Posted on 17 April 2025

TJ Grant, Associate National Director, World Vision New Zealand

Your recent visit to Bangladesh focused on modern slavery. What motivated the trip—and what stayed with you?
I went to Bangladesh not just to witness the scale of modern slavery, but to listen—to meet those caught in its web and learn from their lived realities. One moment that won’t leave me was meeting 13-year-old Saaj, working up to 16 hours a day in a garment factory. No school. No childhood. Just survival.

I carry his story with me, not as a memory, but as a mandate.

As a father, I couldn’t ignore the contrast between his life and that of my teenage sons in New Zealand. It reframed the issue from abstract injustice to personal urgency. This isn’t just happening somewhere else. It’s stitched into our clothing, built into our supply chains, and enabled by systems we’re part of.

What do you see as the greatest leadership challenge facing our sector—especially around issues like modern slavery?
Moral clarity. And the courage to act on it.

Too often, we confuse complexity with paralysis. But great leadership requires holding clarity at the centre—even when the path is messy. In our sector, that means staying laser-focused on justice while navigating diverse interests, political inertia, and public fatigue.

At World Vision, we’ve worked across coalitions, government agencies, businesses, and community groups to push for modern slavery legislation in Aotearoa. We’ve had to adapt strategies, forge unlikely alliances, and persist through delay after delay. But we haven’t lost sight of the end goal: systems where people matter more than profit.

That kind of clarity—anchored in purpose, agile in method—is what our sector needs more of.

What’s something you’re proud of from World Vision’s work in this space?
I’m proud that we haven’t just sounded the alarm—we’ve stayed in the room.

We’ve led pivotal reports like the Risky Goods analysis, worked with partners in the sector to mobilise grassroots campaigns, and built bridges between business leaders and lawmakers. But beyond any one initiative, it’s the consistency of our advocacy that I’m proud of and our team leading it.

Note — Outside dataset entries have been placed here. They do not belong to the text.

-- ==== Sys2Proof/Machine/Ops.lean ====
section
/-! DEFINITION. The named operations that the meanings share: registers, the Memory Bank, the allocator, the channels,
raising a fatal condition, and the fetch. -/

namespace Sys2Proof.Machine

/-! ### Registers -/

/-- `x[i]` read (00_scope.md R12). -/
def State.reg (s : State) (r : Reg) : Word :=
  match r with
  | .r0 => s.regs.r0
  | .r1 => s.regs.r1
  | .r2 => s.regs.r2
  | .r3 => s.regs.r3
  | .r4 => s.regs.r4
  | .r5 => s.regs.r5
  | .r6 => s.regs.r6
  | .r7 => s.regs.r7

/-- The register file with one register replaced. -/
def Regs.write (g : Regs) (r : Reg) (v : Word) : Regs :=
  match r with
  | .r0 => { g with r0 := v }
  | .r1 => { g with r1 := v }
  | .r2 => { g with r2 := v }
  | .r3 => { g with r3 := v }
  | .r4 => { g with r4 := v }
  | .r5 => { g with r5 := v }
  | .r6 => { g with r6 := v }
  | .r7 => { g with r7 := v }

/-- `x[i] <- v` (00_scope.md R12). -/
def State.setReg (s : State) (r : Reg) (v : Word) : State := { s with regs := s.regs.write r v }

/-! ### The instruction pointer and the run state -/

/-- `pc <- target` (00_scope.md R12): no bound is checked (10_state.md R26). -/
def State.setPc (s : State) (target : Word) : State := { s with pc := target }

/-- The fetch advance, modulo 2^32 (40_fetch_decode_execute.md R92). -/
def State.advancePc (s : State) : State := s.setPc (s.pc + 1#32)

/-- `run <- r` (10_state.md R38). -/
def State.setRun (s : State) (r : RunState) : State := { s with run := r }

/-! ### Finite maps as rising lists of pairs -/

/-- The value a list of pairs gives a key. -/
def lookupKey {α : Type} (k : Nat) : List (Nat × α) → Option α
  | [] => none
  | (k', v) :: rest => if k' = k then some v else lookupKey k rest

/-- Give a key a value, in a list of pairs with rising keys. -/
def putKey {α : Type} (k : Nat) (v : α) : List (Nat × α) → List (Nat × α)
  | [] => [(k, v)]
  | (k', v') :: rest =>
    if k < k' then (k, v) :: (k', v') :: rest
    else if k = k' then (k, v) :: rest
    else (k', v') :: putKey k v rest

/-- Remove a key from a list of pairs. -/
def dropKey {α : Type} (k : Nat) : List (Nat × α) → List (Nat × α)
  | [] => []
  | (k', v') :: rest => if k' = k then dropKey k rest else (k', v') :: dropKey k rest

/-! ### Arrays -/

/-- The Word at an offset; an offset that is not listed holds 0, as the array was created (20_memory.md R60). -/
def BankArray.word (a : BankArray) (off : Nat) : Word := (lookupKey off a.cells).getD 0#32

/-- The array with one Word replaced; a zero Word is not listed, so the canonical form is kept. The length stays
(20_memory.md R53). -/
def BankArray.setWord (a : BankArray) (off : Nat) (v : Word) : BankArray :=
  { a with cells := if v = 0#32 then dropKey off a.cells else putKey off v a.cells }

/-- A new array of `n` zero Words (20_memory.md R60). -/
def BankArray.zeros (n : Nat) : BankArray := ⟨n, []⟩

/-- The non-zero Words of a list whose first Word has the offset `k`. -/
def cellsFrom (k : Nat) : List Word → List (Nat × Word)
  | [] => []
  | w :: ws => if w = 0#32 then cellsFrom (k + 1) ws else (k, w) :: cellsFrom (k + 1) ws

/-- The array that holds a list of Words. -/
def BankArray.ofWords (ws : List Word) : BankArray := ⟨ws.length, cellsFrom 0 ws⟩

/-- The Words of an array in order: the view of 10_state.md R31, "a sequence of Words indexed from 0". -/
def BankArray.toWords (a : BankArray) : List Word := (List.range a.len).map a.word

/-! ### The Memory Bank -/

/-- The array an identifier names, if it is present (00_scope.md R12). -/
def Memory.find (m : Memory) (id : Nat) : Option BankArray := lookupKey id m

/-- `present(id)` (00_scope.md R12). -/
def Memory.present (m : Memory) (id : Nat) : Bool := (Memory.find m id).isSome

/-- `bank[id] <- a`: an array created under an identifier, or the one under it replaced. -/
def Memory.put (m : Memory) (id : Nat) (a : BankArray) : Memory := putKey id a m

/-- `delete bank[id]` (42_bank_management.md R138). -/
def Memory.delete (m : Memory) (id : Nat) : Memory := dropKey id m

/-- `MemRead((id, off), 1)`: the array must exist, then the offset be inside it (20_memory.md R52). The reasons are the
calling instruction's. -/
def Memory.read (m : Memory) (notFound outOfBounds : FatalReason) (id off : Nat) : Except FatalReason Word :=
  match Memory.find m id with
  | none => .error notFound
  | some a => if a.len ≤ off then .error outOfBounds else .ok (a.word off)

/-- `MemWrite((id, off), 1, v)`: the same two checks, then that one Word (20_memory.md R53). -/
def Memory.write (m : Memory) (notFound outOfBounds : FatalReason) (id off : Nat) (v : Word) :
    Except FatalReason Memory :=
  match Memory.find m id with
  | none => .error notFound
  | some a => if a.len ≤ off then .error outOfBounds else .ok (Memory.put m id (a.setWord off v))

/-- The bank of a state replaced. -/
def State.setBank (s : State) (m : Memory) : State := { s with bank := m }

/-- The Word a state holds at an address (identifier, offset), if the address exists: how claims read memory. -/
def State.word? (s : State) (id off : Nat) : Option Word :=
  match Memory.find s.bank id with
  | none => none
  | some a => if a.len ≤ off then none else some (a.word off)

/-- `len(id)`, defined when the identifier is present (00_scope.md R12). -/
def State.len? (s : State) (id : Nat) : Option Nat := (Memory.find s.bank id).map BankArray.len

/-! ### Fatal conditions -/

/-- `raise Fatal(reason)`: the run ends in Aborted, and nothing else changes (60_exceptions.md R190, R192). The state
given is the one the faulting instruction started from, its `pc` advanced by the fetch; a fetch fault gives the state before
the advance (R91). No handler is entered and nothing is saved (R198). -/
def raiseFatal (reason : FatalReason) (s : State) : State := s.setRun (.aborted reason)

/-- The outcome of an instruction that starts in `s` and either raises a fatal condition, with none of its writes
committed (60_exceptions.md R192), or completes. -/
def commit (s : State) : Except FatalReason State → Result
  | .error reason => .next (raiseFatal reason s)
  | .ok t => .next t

/-- The numeric code of a reason (60_exceptions.md R191). -/
def FatalReason.code : FatalReason → Nat
  | .fetchOutOfBounds => 1
  | .indexNotFound => 2
  | .indexOutOfBounds => 3
  | .amendNotFound => 4
  | .amendOutOfBounds => 5
  | .divisionByZero => 6
  | .freeNotFound => 7
  | .freeZero => 8
  | .outputOutOfRange => 9
  | .loadNotFound => 10
  | .resourceExhausted => 11

/-! ### The allocator -/

/-- One storage request to the implementation: refused, or met, with one request fewer to come (20_memory.md R59,
42_bank_management.md R135; entry 6). -/
def State.takeStorage (s : State) : Except FatalReason State :=
  match s.storageGrants with
  | none => .ok s
  | some 0 => .error .resourceExhausted
  | some (k + 1) => .ok { s with storageGrants := some k }

/-- The "skip occupied" loop of 42_bank_management.md R131, from candidate `n`. `fuel` bounds the rounds; a bank of that
many arrays cannot occupy more candidates. -/
def skipOccupied (m : Memory) (fuel n : Nat) : Nat :=
  match fuel with
  | 0 => n
  | k + 1 => if n < Config.wordLimit && Memory.present m n then skipOccupied m k (n + 1) else n

/-- The pool and the next-candidate after `id` is handed out: the pool's smallest member, else the lowest unoccupied
identifier above `id` (42_bank_management.md R131). -/
def refill (m : Memory) (pool : List Nat) (id : Nat) : List Nat × Nat :=
  match pool with
  | p :: rest => (rest, p)
  | [] => ([], skipOccupied m m.length (id + 1))

/-- The pool and the next-candidate replaced. -/
def State.setAllocator (s : State) (pool : List Nat) (next : Nat) : State := { s with pool := pool, next := next }

/-- `Alloc(n)`: the identifier handed out and the state with the new array (42_bank_management.md R131; entry 14). -/
def alloc (n : Nat) (s : State) : Except FatalReason (Nat × State) :=
  if Config.wordLimit ≤ s.next then .error .resourceExhausted
  else
    match s.takeStorage with
    | .error reason => .error reason
    | .ok s' =>
      .ok (s.next,
        (s'.setAllocator (refill s.bank s.pool s.next).1 (refill s.bank s.pool s.next).2).setBank
          (Memory.put s.bank s.next (BankArray.zeros n)))

/-- Add an identifier to a set held as a strictly rising list. -/
def insertId (id : Nat) : List Nat → List Nat
  | [] => [id]
  | p :: rest =>
    if id < p then id :: p :: rest
    else if id = p then p :: rest
    else p :: insertId id rest

/-- The pool and the next-candidate after `id` is freed (42_bank_management.md R138). -/
def giveBack (pool : List Nat) (next id : Nat) : List Nat × Nat :=
  if id < next then (if next < Config.wordLimit then insertId next pool else pool, id)
  else (insertId id pool, next)

/-- `Free(id)` (42_bank_management.md R138): FREE_ZERO is checked first (60_exceptions.md R196). -/
def free (id : Nat) (s : State) : Except FatalReason State :=
  if id = 0 then .error .freeZero
  else if Memory.present s.bank id then
    .ok ((s.setAllocator (giveBack s.pool s.next id).1 (giveBack s.pool s.next id).2).setBank (Memory.delete s.bank id))
  else .error .freeNotFound

/-- The replacement of array 0 by a copy of array `id` (44_program_and_immediate.md R170, R171). An array is a value, so
the copy shares nothing with its source (20_memory.md R60). -/
def copyToProgram (id : Nat) (s : State) : Except FatalReason State :=
  match Memory.find s.bank id with
  | none => .error .loadNotFound
  | some a =>
    match s.takeStorage with
    | .error reason => .error reason
    | .ok s' => .ok (s'.setBank (Memory.put s.bank 0 a))

/-! ### The channels -/

/-- Send a channel event (10_state.md R45). -/
def State.send (s : State) (e : Event) : State := { s with trace := s.trace ++ [e] }

/-- Stage one output byte (43_io.md R152). -/
def State.stage (s : State) (b : Byte) : State := { s with outStaging := some b }

/-- Flush the output staging: its byte, if there is one, is delivered as `Out(b)` (43_io.md R151, R152). -/
def State.deliverStaged (s : State) : State :=
  match s.outStaging with
  | none => s
  | some b => { s.send (.out b) with outStaging := none }

/-- `Emit(b)`: stage the byte, then flush at once (43_io.md R151). -/
def emit (b : Byte) (s : State) : State := (s.stage b).deliverStaged

/-- The flush before a read, sent only when output goes to standard output (43_io.md R161). The event carries no data, and
the staging is empty at every instruction boundary (10_state.md R42; entry 18). -/
def flushBeforeRead (s : State) : State := if s.dedicatedSink then s else s.send .flush

/-- The request of `Receive()`: `InReq`, and the core waits (43_io.md R153). -/
def requestInput (dest : Reg) (s : State) : State := (s.send .inReq).setRun (.awaitInput dest)

/-- The Word an answer puts into the register: the byte zero-extended, or all ones at end of stream (43_io.md R160). -/
def answerWord : Answer → Word
  | .byte b => b.setWidth 32
  | .endOfStream => 0xFFFFFFFF#32

/-- The host's answer completes the waiting Input (40_fetch_decode_execute.md R98, 43_io.md R153, R160). -/
def receiveAnswer (dest : Reg) (a : Answer) (s : State) : State :=
  ((s.send (.answer a)).setReg dest (answerWord a)).setRun .running

/-- A step of the wait: the next answer the host has ready is taken, or, while there is none, nothing happens
(40_fetch_decode_execute.md R98, 43_io.md R155; entries 5 and 10). -/
def awaitAnswer (dest : Reg) (s : State) : State :=
  match s.hostAnswers with
  | [] => s
  | a :: rest => receiveAnswer dest a { s with hostAnswers := rest }

/-- The host has an answer ready (10_state.md R43): the host's side of the input channel, not a step of the core. -/
def State.hostAnswer (s : State) (a : Answer) : State := { s with hostAnswers := s.hostAnswers ++ [a] }

/-! ### The fetch -/

/-- What the fetch finds at `pc` in array 0. -/
inductive Fetched where
  | word (w : Word)
  | outOfBounds
  | programAbsent
deriving DecidableEq, Repr

/-- The Word at offset `pc` of array 0 (40_fetch_decode_execute.md R90), or the bound check's failure (R91). Array 0 is
always present (R32); that it is not is a case of its own (entry 9). -/
def fetch (s : State) : Fetched :=
  match Memory.find s.bank 0 with
  | none => .programAbsent
  | some a => if a.len ≤ s.pc.toNat then .outOfBounds else .word (a.word s.pc.toNat)

/-- The state with a Word stored where the next fetch reads it: in array 0 at `pc`, the array made long enough to hold
it, and the core Running (entry 2). -/
def State.placeWord (s : State) (w : Word) : State :=
  let a := (Memory.find s.bank 0).getD (BankArray.zeros 0)
  { s with
    bank := Memory.put s.bank 0 ({ a with len := max a.len (s.pc.toNat + 1) }.setWord s.pc.toNat w)
    run := .running }

end Sys2Proof.Machine
end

You don’t change unjust systems with noise. You change them with persistent, principled leadership. That’s what our team models—steadfast, collaborative, and visionary.

What advice would you offer emerging leaders in the humanitarian and development space?
Lead from conviction, not just position.

The most effective leaders I know carry deep purpose. They don’t just clock in for a cause—they bleed for it. But they also know when to listen, when to rest, and when to bring others with them.

My advice:

  • Stay close to the people you serve. Let their stories shape your decisions.
  • Pursue learning relentlessly. Ask better questions. Reframe problems. Stretch your thinking.
  • Lead with both spine and soul. Integrity will outlast every strategy.

And remember: this work is sacred. Keep your heart soft, your vision sharp, and your hope fierce.

Any recommended reads or resources for better understanding this issue?
I am always pursing good learning and reading to sharpen and expand my thinking.  But more than anything, I recommend connecting with lived experience, sitting with stories—stories of children like Saaj, of migrant workers here in New Zealand, of communities pushing for dignity.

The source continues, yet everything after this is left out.